Work instructions:
Looking at the records below, please say how many lines contain the word "with", as a bare number.

Records shown:

-- ==== Sys2Proof/Tests/Slice0.lean ====
section
/-! SUPPORT. The model's own tests. Every expected value is a value of spec/ (95_test_vectors.md unless said otherwise), and the
second half shows for each statement with hypotheses a state and operands that meet them. -/

namespace Sys2Proof.Tests.Slice0

set_option Elab.async false

open Sys2Proof.Machine

/-! ### Helpers -/

/-- The state right after initialisation (vector RS2), with bytes stored at the start of some windows. -/
def poked (buffers : List (Window × List Byte)) : State :=
  buffers.foldl (fun s b => s.store b.1 b.2) (initialise State.reset)

/-- The state after one step that runs the command word w. -/
def afterWord (w : Nat) (s : State) : State :=
  match step (s.withFetchWord 32 w) with
  | .next t => t
  | .fault _ => s
  | .refused _ => s

/-- The running core whose PENDING holds the word w, no turn listed. -/
def runningWord (w : Word) : State := accept w (poked [])

/-- The state after the host's operations, each in its turn, while no engine turn comes. -/
def hostRun : List HostOp → State → State
  | [], s => s
  | op :: ops, s => hostRun ops (hostTurn { s with host := [op] })

/-- RESULT, ERRCODE and STATUS after a command word. -/
def outcome (w : Nat) (s : State) : Byte × Byte × Word :=
  ((afterWord w s).result, (afterWord w s).errcode.toByte, (afterWord w s).statusWord)

/-! ### Well-formed commands (30_encoding.md R91, R99) -/

theorem test_wellFormed_refuses_gfexp_512 : (Instr.gfexp 512).wellFormed = false := by decide
theorem test_wellFormed_refuses_interp_256 : (Instr.interp 256).wellFormed = false := by decide
theorem test_wellFormed_refuses_eval_256 : (Instr.eval 256 0x00#8).wellFormed = false := by decide
theorem test_wellFormed_refuses_shuffle_256 : (Instr.shuffle 256).wellFormed = false := by decide
theorem test_wellFormed_accepts_the_largest :
    (Instr.gfexp 511).wellFormed ∧ (Instr.interp 255).wellFormed ∧ (Instr.eval 255 0xFF#8).wellFormed ∧
      (Instr.shuffle 255).wellFormed := by decide

/-! ### Decoding: one word per command, written out from R91, R92, R94 -/

theorem test_decode_nop : decodeTableWord 32 0b00000000000000000000000000000000 = some .nop := by decide +kernel
theorem test_decode_gfadd :
    decodeTableWord 32 0b00000000110010100101001100000001 = some (.gfadd 0x53#8 0xCA#8) := by decide +kernel
theorem test_decode_gfmul :
    decodeTableWord 32 0b00000000100000000000001000000010 = some (.gfmul 0x02#8 0x80#8) := by decide +kernel
theorem test_decode_gfdiv :
    decodeTableWord 32 0b00000000100011100000001000000011 = some (.gfdiv 0x02#8 0x8E#8) := by decide +kernel
theorem test_decode_gflog :
    decodeTableWord 32 0b00000000000000000001110100000100 = some (.gflog 0x1D#8) := by decide +kernel
theorem test_decode_gfexp :
    decodeTableWord 32 0b00000000000000010010110000000101 = some (.gfexp 300) := by decide +kernel
theorem test_decode_interp :
    decodeTableWord 32 0b00000000000000000100000000010000 = some (.interp 64) := by decide +kernel
theorem test_decode_eval :
    decodeTableWord 32 0b00000000000000100000001100010001 = some (.eval 3 0x02#8) := by decide +kernel
theorem test_decode_shuffle :
    decodeTableWord 32 0b00000000000000000000010000011000 = some (.shuffle 4) := by decide +kernel
theorem test_decode_roundf : decodeTableWord 32 0b00000000000000000000000000100000 = some .roundf := by decide +kernel
theorem test_decode_keysched : decodeTableWord 32 0b00000000000000000000000000101000 = some .keysched := by decide +kernel
theorem test_decode_encblk :
    decodeTableWord 32 0b00000000000000000000000100110000 = some (.encblk true) := by decide +kernel
theorem test_decode_decblk :
    decodeTableWord 32 0b00000000000000000000000000110001 = some (.decblk false) := by decide +kernel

Answer to this problem:
4